Gyrocam Systems, LLC
- Founded: 2003
- Headquarters: Sarasota, Florida, USA
- Website: http://www.gyrocamsystems.com/

= Gyrocam Systems =

Australian private equity fund

Gyrocam Systems, LLC was part-owned and funded by a private equity fund that was located in Melbourne Australia.  The company made the Gyrocam camera system, a gyro-stabilized camera system using multiple sub-cameras. Founded by Ken Sanborn, Peter Rudaizky and Edwin Daniels in 2003. Gyrocam Systems was based in Sarasota, Florida. Gyrocam also had facilities in Washington, D.C., and Afghanistan. Gyrocam marketed their systems as a technical solution to identify and classify objects of interest, including improvised explosive devices (IEDs) and enemy insurgent activity using stabilized, multi-spectral, optical sensor packages integrated on Mine Resistant Ambush Protected (MRAP) vehicles.  Gyrocam continued to expand their presence in the land sensor market providing integrated solutions to the U.S. Army and U.S. Marine Corps. Gyrocam’s  products also have airborne and maritime applications.

In August 2009, Gyrocam Systems, LLC was acquired by Lockheed Martin Corporation.

== History ==
Gyrocam Systems, LLC was founded in 2003 when Ken Sanborn partnered with Peter Rudaizky & Edwin Daniels to create a new company that focused on “high performance” gyro-stabilized electro-optic camera systems.  The new ownership team pioneered the development of a telescopic mast-mounted, vehicle-based, mobile sensor application package utilizing their durable, highly stable camera system. Dan Kiehl joined them in the capacity of Senior Vice President  in 2005.  He was brought on board to employ six sigma, lean theory and overall operational excellence to the firm.  His efforts resulted in the simplification of operations, compression of lead-times, and a employing companywide culture of total customer satisfaction. Gyrocam also focused on research and development efforts to improve and refine their stabilized camera system as well as developing and fielding a total integrated mission solution.  The combined efforts of compressed lead-times, dedicated customer service and R&D efforts led to an immediate ISR requirement for military and law enforcement customers. Gryocam evolved into a full service defense contractor, with the onset of the program of record, which was called the  “Vehicle Optical Sensor System” (VOSS)

President Bush visited Gyrocam Systems in the fall of 2006. He toured the manufacturing facility and met with some of the employees. He also participated in a live demonstration and operated one of the camera systems himself. President Bush expressed his enthusiasm about the company’s entrepreneurial spirit and its ability to bring employment to the area. The President also stated how important Gyrocam Systems ability to develop a solution that detects IED’s has impacted the safety of our American soldiers in the Middle East.
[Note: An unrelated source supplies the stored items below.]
-- ==== Sys2Proof/Machine/Step.lean ====
section
/-! DEFINITION. One step of the machine, and the placing of an instruction where the next step fetches it. -/

namespace Sys2Proof.Machine

/-- `step()` (60_exceptions.md R331). -/
def step (s : State) : Host.Outcome State Fault Refusal := boundaryStep s

/-- `s` with an instruction of `nbits` bits, numbered as spec/opcode_table.json numbers them, placed where the next step
fetches it (log 9). -/
def State.withFetchWord (s : State) (nbits w : Nat) : State :=
  placeBytes s.pc (tableWordBytes nbits w) (readyToFetch s)

end Sys2Proof.Machine
end

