-- ==== Sys2Proof/Certificates/Slice0/Obligations.lean ====
section
/-! DEFINITION. The statements for the provers. Each cites the rules of spec/ it formalises; a title or a docstring says so
where a clause is the model's own choice and names its log entry. -/

open Sys2Proof Sys2Proof.Machine

/-- O1 (derived: R120, R121, R122, R124). For every well-formed instruction with any operand and any bytes after
it, decoding its encoded bytes answers that instruction and those bytes: no bit of an encoding is dropped. -/
def Obligations.DecodeInvertsEncode : Prop :=
  ∀ (i : Instr) (rest : List Byte), i.wf = true → decode (encode i ++ rest) = .ok (i, rest)

/-- O2 (derived: R120, R121, R122). For every byte list that decodes to an instruction and a rest, encoding that
instruction and appending the rest gives the same byte list, and the instruction takes one, two or three bytes
as its mode has operand bytes. -/
def Obligations.EncodeInvertsDecode : Prop :=
  ∀ (bs rest : List Byte) (i : Instr), decode bs = .ok (i, rest) →
    encode i ++ rest = bs ∧ i.length = 1 + i.row.mode.operandBytes

/-- O3 (stated: R15, R121). Every three bytes or more decode; what they decode to has the first byte as its opcode;
and operation, mode and length are the same for any two byte lists with the same first byte. -/
def Obligations.EveryOpcodeByteDecodes : Prop :=
  (∀ (op b1 b2 : Byte) (rest : List Byte), ∃ i rest', decode (op :: b1 :: b2 :: rest) = .ok (i, rest') ∧ i.opcode = op ∧
      (i.row.op = .ill → i.length = 1)) ∧
    ∀ (op : Byte) (bs bs' r r' : List Byte) (i i' : Instr), decode (op :: bs) = .ok (i, r) →
      decode (op :: bs') = .ok (i', r') → i.row.op = i'.row.op ∧ i.row.mode = i'.row.mode ∧ i.length = i'.length

/-- O4 (derived: R125). An opcode byte is marked undocumented in the map exactly when it is one of the 105 bytes
the rule lists. -/
def Obligations.UndocumentedBytesAreTheListed : Prop :=
  ∀ op : Byte, (opcodeRow op).op = .ill ↔ op ∈ ([
      0x02, 0x03, 0x04, 0x07, 0x0B, 0x0C, 0x0F, 0x12, 0x13, 0x14, 0x17, 0x1A, 0x1B, 0x1C, 0x1F, 0x22, 0x23,
      0x27, 0x2B, 0x2F, 0x32, 0x33, 0x34, 0x37, 0x3A, 0x3B, 0x3C, 0x3F, 0x42, 0x43, 0x44, 0x47, 0x4B, 0x4F,
      0x52, 0x53, 0x54, 0x57, 0x5A, 0x5B, 0x5C, 0x5F, 0x62, 0x63, 0x64, 0x67, 0x6B, 0x6F, 0x72, 0x73, 0x74,
      0x77, 0x7A, 0x7B, 0x7C, 0x7F, 0x80, 0x82, 0x83, 0x87, 0x89, 0x8B, 0x8F, 0x92, 0x93, 0x97, 0x9B, 0x9C,
      0x9E, 0x9F, 0xA3, 0xA7, 0xAB, 0xAF, 0xB2, 0xB3, 0xB7, 0xBB, 0xBF, 0xC2, 0xC3, 0xC7, 0xCB, 0xCF, 0xD2,
      0xD3, 0xD4, 0xD7, 0xDA, 0xDB, 0xDC, 0xDF, 0xE2, 0xE3, 0xE7, 0xEB, 0xEF, 0xF2, 0xF3, 0xF4, 0xF7, 0xFA,
      0xFB, 0xFC, 0xFF] : List Byte)

/-- O5 (derived: R124, R127, R180, R204, R234, R250, R259, R280). A documented operation has an opcode in a mode
exactly when the Encoding line of its own rule lists that mode, and then exactly one opcode: the assembler
table finds it. -/
def Obligations.ModesOfEachOperation : Prop :=
  ∀ (op : Operation) (mode : Mode), op ≠ .ill →
    (mode ∈ op.modes ↔ ∃ b : Byte, (opcodeRow b).op = op ∧ (opcodeRow b).mode = mode) ∧
    ∀ b : Byte, (opcodeRow b).op = op → (opcodeRow b).mode = mode → opcodeOf op mode = some b

/-- O6 (derived: R122, R127). Fifteen instructions written out byte by byte from the encodings of the rules, one or
more per family, decode as they should, operands low byte first. -/
def Obligations.KnownWordsDecode : Prop :=
  decode [0xA9, 0x41] = .ok (.ldaImm 0x41, []) ∧ decode [0xB6, 0x7F] = .ok (.ldxZpy 0x7F, []) ∧
    decode [0x9D, 0x00, 0x04] = .ok (.staAbx 0x0400, []) ∧ decode [0xAA] = .ok (.tax, []) ∧
    decode [0x69, 0x46] = .ok (.adcImm 0x46, []) ∧ decode [0xCE, 0x34, 0x12] = .ok (.decAbs 0x1234, []) ∧
    decode [0x31, 0x20] = .ok (.andIzy 0x20, []) ∧ decode [0x2C, 0x83, 0xC0] = .ok (.bitAbs 0xC083, []) ∧
    decode [0x0A] = .ok (.aslAcc, []) ∧ decode [0xD0, 0xF9] = .ok (.bne 0xF9, []) ∧
    decode [0x6C, 0xFF, 0x02] = .ok (.jmpInd 0x02FF, []) ∧ decode [0x20, 0x34, 0x12] = .ok (.jsr 0x1234, []) ∧
    decode [0x00, 0x77] = .ok (.brk, [0x77]) ∧ decode [0x48] = .ok (.pha, []) ∧
    decode [0xFF] = .ok (.illFF, [])
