/-- Every instruction has the encoded form the map gives it. -/
theorem all (i : Instr) : Statement i := by
  cases i
  case brk => exact brk
  case oraIzx p => exact oraIzx p
  case oraZp p => exact oraZp p
  case aslZp p => exact aslZp p
  case php => exact php
  case oraImm v => exact oraImm v
  case aslAcc => exact aslAcc
  case oraAbs addr => exact oraAbs addr
  case aslAbs addr => exact aslAbs addr
  case bpl d => exact bpl d
  case oraIzy p => exact oraIzy p
  case oraZpx p => exact oraZpx p
  case aslZpx p => exact aslZpx p
  case clc => exact clc
  case oraAby base => exact oraAby base
  case oraAbx base => exact oraAbx base
  case aslAbx base => exact aslAbx base
  case jsr addr => exact jsr addr
  case andIzx p => exact andIzx p
  case bitZp p => exact bitZp p
  case andZp p => exact andZp p
  case rolZp p => exact rolZp p
  case plp => exact plp
  case andImm v => exact andImm v
  case rolAcc => exact rolAcc
  case bitAbs addr => exact bitAbs addr
  case andAbs addr => exact andAbs addr
  case rolAbs addr => exact rolAbs addr
  case bmi d => exact bmi d
  case andIzy p => exact andIzy p
  case andZpx p => exact andZpx p
  case rolZpx p => exact rolZpx p
  case sec => exact sec
  case andAby base => exact andAby base
  case andAbx base => exact andAbx base
  case rolAbx base => exact rolAbx base
  case rti => exact rti
  case eorIzx p => exact eorIzx p
  case eorZp p => exact eorZp p
  case lsrZp p => exact lsrZp p
  case pha => exact pha
  case eorImm v => exact eorImm v
  case lsrAcc => exact lsrAcc
  case jmpAbs addr => exact jmpAbs addr
  case eorAbs addr => exact eorAbs addr
  case lsrAbs addr => exact lsrAbs addr
  case bvc d => exact bvc d
  case eorIzy p => exact eorIzy p
  case eorZpx p => exact eorZpx p
  case lsrZpx p => exact lsrZpx p
  case cli => exact cli
  case eorAby base => exact eorAby base
  case eorAbx base => exact eorAbx base
  case lsrAbx base => exact lsrAbx base
  case rts => exact rts
  case adcIzx p => exact adcIzx p
  case adcZp p => exact adcZp p
  case rorZp p => exact rorZp p
  case pla => exact pla
  case adcImm v => exact adcImm v
  case rorAcc => exact rorAcc
  case jmpInd ptr => exact jmpInd ptr
  case adcAbs addr => exact adcAbs addr
  case rorAbs addr => exact rorAbs addr
  case bvs d => exact bvs d
  case adcIzy p => exact adcIzy p
  case adcZpx p => exact adcZpx p
  case rorZpx p => exact rorZpx p
  case sei => exact sei
  case adcAby base => exact adcAby base
  case adcAbx base => exact adcAbx base
  case rorAbx base => exact rorAbx base
  case staIzx p => exact staIzx p
  case styZp p => exact styZp p
  case staZp p => exact staZp p
  case stxZp p => exact stxZp p
  case dey => exact dey
  case txa => exact txa
  case styAbs addr => exact styAbs addr
  case staAbs addr => exact staAbs addr
  case stxAbs addr => exact stxAbs addr
  case bcc d => exact bcc d
  case staIzy p => exact staIzy p
  case styZpx p => exact styZpx p
  case staZpx p => exact staZpx p
  case stxZpy p => exact stxZpy p
  case tya => exact tya
  case staAby base => exact staAby base
  case txs => exact txs
  case staAbx base => exact staAbx base
  case ldyImm v => exact ldyImm v
  case ldaIzx p => exact ldaIzx p
  case ldxImm v => exact ldxImm v
  case ldyZp p => exact ldyZp p
  case ldaZp p => exact ldaZp p
  case ldxZp p => exact ldxZp p
  case tay => exact tay
  case ldaImm v => exact ldaImm v
  case tax => exact tax
  case ldyAbs addr => exact ldyAbs addr
  case ldaAbs addr => exact ldaAbs addr
  case ldxAbs addr => exact ldxAbs addr
  case bcs d => exact bcs d
  case ldaIzy p => exact ldaIzy p
  case ldyZpx p => exact ldyZpx p
  case ldaZpx p => exact ldaZpx p
  case ldxZpy p => exact ldxZpy p
  case clv => exact clv
  case ldaAby base => exact ldaAby base
  case tsx => exact tsx
  case ldyAbx base => exact ldyAbx base
  case ldaAbx base => exact ldaAbx base
  case ldxAby base => exact ldxAby base
  case cpyImm v => exact cpyImm v
  case cmpIzx p => exact cmpIzx p
  case cpyZp p => exact cpyZp p
  case cmpZp p => exact cmpZp p
  case decZp p => exact decZp p
  case iny => exact iny
  case cmpImm v => exact cmpImm v
  case dex => exact dex
  case cpyAbs addr => exact cpyAbs addr
  case cmpAbs addr => exact cmpAbs addr
  case decAbs addr => exact decAbs addr
  case bne d => exact bne d
  case cmpIzy p => exact cmpIzy p
  case cmpZpx p => exact cmpZpx p
  case decZpx p => exact decZpx p
  case cld => exact cld
  case cmpAby base => exact cmpAby base
  case cmpAbx base => exact cmpAbx base
  case decAbx base => exact decAbx base
  case cpxImm v => exact cpxImm v
  case sbcIzx p => exact sbcIzx p
  case cpxZp p => exact cpxZp p
  case sbcZp p => exact sbcZp p
  case incZp p => exact incZp p
  case inx => exact inx
  case sbcImm v => exact sbcImm v
  case nop => exact nop
  case cpxAbs addr => exact cpxAbs addr
  case sbcAbs addr => exact sbcAbs addr
  case incAbs addr => exact incAbs addr
  case beq d => exact beq d
  case sbcIzy p => exact sbcIzy p
  case sbcZpx p => exact sbcZpx p
  case incZpx p => exact incZpx p
  case sed => exact sed
  case sbcAby base => exact sbcAby base
  case sbcAbx base => exact sbcAbx base
  case incAbx base => exact incAbx base
  case ill02 => exact ill02
  case ill03 => exact ill03
  case ill04 => exact ill04
  case ill07 => exact ill07
  case ill0B => exact ill0B
  case ill0C => exact ill0C
  case ill0F => exact ill0F
  case ill12 => exact ill12
  case ill13 => exact ill13
  case ill14 => exact ill14
  case ill17 => exact ill17
  case ill1A => exact ill1A
  case ill1B => exact ill1B
  case ill1C => exact ill1C
  case ill1F => exact ill1F
  case ill22 => exact ill22
  case ill23 => exact ill23
  case ill27 => exact ill27
  case ill2B => exact ill2B
  case ill2F => exact ill2F
  case ill32 => exact ill32
  case ill33 => exact ill33
  case ill34 => exact ill34
  case ill37 => exact ill37
  case ill3A => exact ill3A
  case ill3B => exact ill3B
  case ill3C => exact ill3C
  case ill3F => exact ill3F
  case ill42 => exact ill42
  case ill43 => exact ill43
  case ill44 => exact ill44
  case ill47 => exact ill47
  case ill4B => exact ill4B
  case ill4F => exact ill4F
  case ill52 => exact ill52
  case ill53 => exact ill53
  case ill54 => exact ill54
  case ill57 => exact ill57
  case ill5A => exact ill5A
  case ill5B => exact ill5B
  case ill5C => exact ill5C
  case ill5F => exact ill5F
  case ill62 => exact ill62
  case ill63 => exact ill63
  case ill64 => exact ill64
  case ill67 => exact ill67
  case ill6B => exact ill6B
  case ill6F => exact ill6F
  case ill72 => exact ill72
  case ill73 => exact ill73
  case ill74 => exact ill74
  case ill77 => exact ill77
  case ill7A => exact ill7A
  case ill7B => exact ill7B
  case ill7C => exact ill7C
  case ill7F => exact ill7F
  case ill80 => exact ill80
  case ill82 => exact ill82
  case ill83 => exact ill83
  case ill87 => exact ill87
  case ill89 => exact ill89
  case ill8B => exact ill8B
  case ill8F => exact ill8F
  case ill92 => exact ill92
  case ill93 => exact ill93
  case ill97 => exact ill97
  case ill9B => exact ill9B
  case ill9C => exact ill9C
  case ill9E => exact ill9E
  case ill9F => exact ill9F
  case illA3 => exact illA3
  case illA7 => exact illA7
  case illAB => exact illAB
  case illAF => exact illAF
  case illB2 => exact illB2
  case illB3 => exact illB3
  case illB7 => exact illB7
  case illBB => exact illBB
  case illBF => exact illBF
  case illC2 => exact illC2
  case illC3 => exact illC3
  case illC7 => exact illC7
  case illCB => exact illCB
  case illCF => exact illCF
  case illD2 => exact illD2
  case illD3 => exact illD3
  case illD4 => exact illD4
  case illD7 => exact illD7
  case illDA => exact illDA
  case illDB => exact illDB
  case illDC => exact illDC
  case illDF => exact illDF
  case illE2 => exact illE2
  case illE3 => exact illE3
  case illE7 => exact illE7
  case illEB => exact illEB
  case illEF => exact illEF
  case illF2 => exact illF2
  case illF3 => exact illF3
  case illF4 => exact illF4
  case illF7 => exact illF7
  case illFA => exact illFA
  case illFB => exact illFB
  case illFC => exact illFC
  case illFF => exact illFF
With the incidents of IED encounters on the rise, the first mast-mounted, vehicle-based military systems were deployed in early 2005 for the U.S. Army’s Hunter-Killer project; a program created by the Department of Defense as a U.S. Army effort with the objective of demonstrating current technological capabilities for an effective route clearance mission.
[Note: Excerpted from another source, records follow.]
theorem test_opcode_row_1 :
    ((List.range 16).map fun k => decodeTableWord 24 (0x123410 + k)) =
      [some (.bpl 0x34), some (.oraIzy 0x34), some .ill12, some .ill13,
      some .ill14, some (.oraZpx 0x34), some (.aslZpx 0x34), some .ill17,
      some .clc, some (.oraAby 0x1234), some .ill1A, some .ill1B,
      some .ill1C, some (.oraAbx 0x1234), some (.aslAbx 0x1234), some .ill1F] ∧
    ((List.range 16).map fun k => (opcodeRow (BitVec.ofNat 8 (0x10 + k))).cycles) =
      [2, 5, 7, 7, 7, 4, 6, 7, 2, 4, 7, 7, 7, 4, 7, 7] ∧
    (((List.range 16).map fun k => BitVec.ofNat 8 (0x10 + k)).filter fun b => (opcodeRow b).pageCross) = [0x11, 0x19, 0x1D] :=
  ⟨rfl, rfl, rfl⟩

theorem test_opcode_row_2 :
    ((List.range 16).map fun k => decodeTableWord 24 (0x123420 + k)) =
      [some (.jsr 0x1234), some (.andIzx 0x34), some .ill22, some .ill23,
      some (.bitZp 0x34), some (.andZp 0x34), some (.rolZp 0x34), some .ill27,
      some .plp, some (.andImm 0x34), some .rolAcc, some .ill2B,
      some (.bitAbs 0x1234), some (.andAbs 0x1234), some (.rolAbs 0x1234), some .ill2F] ∧
    ((List.range 16).map fun k => (opcodeRow (BitVec.ofNat 8 (0x20 + k))).cycles) =
      [6, 6, 7, 7, 3, 3, 5, 7, 4, 2, 2, 7, 4, 4, 6, 7] ∧
    (((List.range 16).map fun k => BitVec.ofNat 8 (0x20 + k)).filter fun b => (opcodeRow b).pageCross) = [] :=
  ⟨rfl, rfl, rfl⟩

theorem test_opcode_row_3 :
    ((List.range 16).map fun k => decodeTableWord 24 (0x123430 + k)) =
      [some (.bmi 0x34), some (.andIzy 0x34), some .ill32, some .ill33,
      some .ill34, some (.andZpx 0x34), some (.rolZpx 0x34), some .ill37,
      some .sec, some (.andAby 0x1234), some .ill3A, some .ill3B,
      some .ill3C, some (.andAbx 0x1234), some (.rolAbx 0x1234), some .ill3F] ∧
    ((List.range 16).map fun k => (opcodeRow (BitVec.ofNat 8 (0x30 + k))).cycles) =
      [2, 5, 7, 7, 7, 4, 6, 7, 2, 4, 7, 7, 7, 4, 7, 7] ∧
    (((List.range 16).map fun k => BitVec.ofNat 8 (0x30 + k)).filter fun b => (opcodeRow b).pageCross) = [0x31, 0x39, 0x3D] :=
  ⟨rfl, rfl, rfl⟩

theorem test_opcode_row_4 :
    ((List.range 16).map fun k => decodeTableWord 24 (0x123440 + k)) =
      [some .rti, some (.eorIzx 0x34), some .ill42, some .ill43,
      some .ill44, some (.eorZp 0x34), some (.lsrZp 0x34), some .ill47,
      some .pha, some (.eorImm 0x34), some .lsrAcc, some .ill4B,
      some (.jmpAbs 0x1234), some (.eorAbs 0x1234), some (.lsrAbs 0x1234), some .ill4F] ∧
    ((List.range 16).map fun k => (opcodeRow (BitVec.ofNat 8 (0x40 + k))).cycles) =
      [6, 6, 7, 7, 7, 3, 5, 7, 3, 2, 2, 7, 3, 4, 6, 7] ∧
    (((List.range 16).map fun k => BitVec.ofNat 8 (0x40 + k)).filter fun b => (opcodeRow b).pageCross) = [] :=
  ⟨rfl, rfl, rfl⟩

theorem test_opcode_row_5 :
    ((List.range 16).map fun k => decodeTableWord 24 (0x123450 + k)) =
      [some (.bvc 0x34), some (.eorIzy 0x34), some .ill52, some .ill53,
      some .ill54, some (.eorZpx 0x34), some (.lsrZpx 0x34), some .ill57,
      some .cli, some (.eorAby 0x1234), some .ill5A, some .ill5B,
      some .ill5C, some (.eorAbx 0x1234), some (.lsrAbx 0x1234), some .ill5F] ∧
    ((List.range 16).map fun k => (opcodeRow (BitVec.ofNat 8 (0x50 + k))).cycles) =
      [2, 5, 7, 7, 7, 4, 6, 7, 2, 4, 7, 7, 7, 4, 7, 7] ∧
    (((List.range 16).map fun k => BitVec.ofNat 8 (0x50 + k)).filter fun b => (opcodeRow b).pageCross) = [0x51, 0x59, 0x5D] :=
  ⟨rfl, rfl, rfl⟩

theorem test_opcode_row_6 :
    ((List.range 16).map fun k => decodeTableWord 24 (0x123460 + k)) =
      [some .rts, some (.adcIzx 0x34), some .ill62, some .ill63,
      some .ill64, some (.adcZp 0x34), some (.rorZp 0x34), some .ill67,
      some .pla, some (.adcImm 0x34), some .rorAcc, some .ill6B,
      some (.jmpInd 0x1234), some (.adcAbs 0x1234), some (.rorAbs 0x1234), some .ill6F] ∧
    ((List.range 16).map fun k => (opcodeRow (BitVec.ofNat 8 (0x60 + k))).cycles) =
      [6, 6, 7, 7, 7, 3, 5, 7, 4, 2, 2, 7, 5, 4, 6, 7] ∧
    (((List.range 16).map fun k => BitVec.ofNat 8 (0x60 + k)).filter fun b => (opcodeRow b).pageCross) = [] :=
  ⟨rfl, rfl, rfl⟩

theorem test_opcode_row_7 :
    ((List.range 16).map fun k => decodeTableWord 24 (0x123470 + k)) =
      [some (.bvs 0x34), some (.adcIzy 0x34), some .ill72, some .ill73,
      some .ill74, some (.adcZpx 0x34), some (.rorZpx 0x34), some .ill77,
      some .sei, some (.adcAby 0x1234), some .ill7A, some .ill7B,
      some .ill7C, some (.adcAbx 0x1234), some (.rorAbx 0x1234), some .ill7F] ∧
    ((List.range 16).map fun k => (opcodeRow (BitVec.ofNat 8 (0x70 + k))).cycles) =
      [2, 5, 7, 7, 7, 4, 6, 7, 2, 4, 7, 7, 7, 4, 7, 7] ∧
    (((List.range 16).map fun k => BitVec.ofNat 8 (0x70 + k)).filter fun b => (opcodeRow b).pageCross) = [0x71, 0x79, 0x7D] :=
  ⟨rfl, rfl, rfl⟩

theorem test_opcode_row_8 :
    ((List.range 16).map fun k => decodeTableWord 24 (0x123480 + k)) =
      [some .ill80, some (.staIzx 0x34), some .ill82, some .ill83,
      some (.styZp 0x34), some (.staZp 0x34), some (.stxZp 0x34), some .ill87,
      some .dey, some .ill89, some .txa, some .ill8B,
      some (.styAbs 0x1234), some (.staAbs 0x1234), some (.stxAbs 0x1234), some .ill8F] ∧
    ((List.range 16).map fun k => (opcodeRow (BitVec.ofNat 8 (0x80 + k))).cycles) =
      [7, 6, 7, 7, 3, 3, 3, 7, 2, 7, 2, 7, 4, 4, 4, 7] ∧
    (((List.range 16).map fun k => BitVec.ofNat 8 (0x80 + k)).filter fun b => (opcodeRow b).pageCross) = [] :=
  ⟨rfl, rfl, rfl⟩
The company had provided hundreds of systems for the U.S. Army’s “VOSS” program along with fixed-site systems. Gyrocam Systems provided approximately 50 personnel to Iraq and Afghanistan for sustainment and training efforts to all branches of the U.S. military.

In 2009, Gyrocam Systems was awarded a modification under a previously awarded firm fixed-priced contract to exercise an option period for the procurement of Spare 360 Camera Systems for the MRAP vehicle. The MRAP vehicles are armored vehicles with blast resistant underbodies designed to protect the crew from mine blasts, fragmentary, and direct fire weapons. Shortly thereafter Gyrocam Systems sold the business to Lockheed Martin.

== Products ==
Gyrocam Systems has developed an extensive product line of camera systems that provide stabilized images from miles away, whether in air, on land, or at sea. Since 2004, Gyrocam Systems has fielded well in excess of 500 mast-mounted vehicle camera systems to the U.S. military in both Iraq and Afghanistan.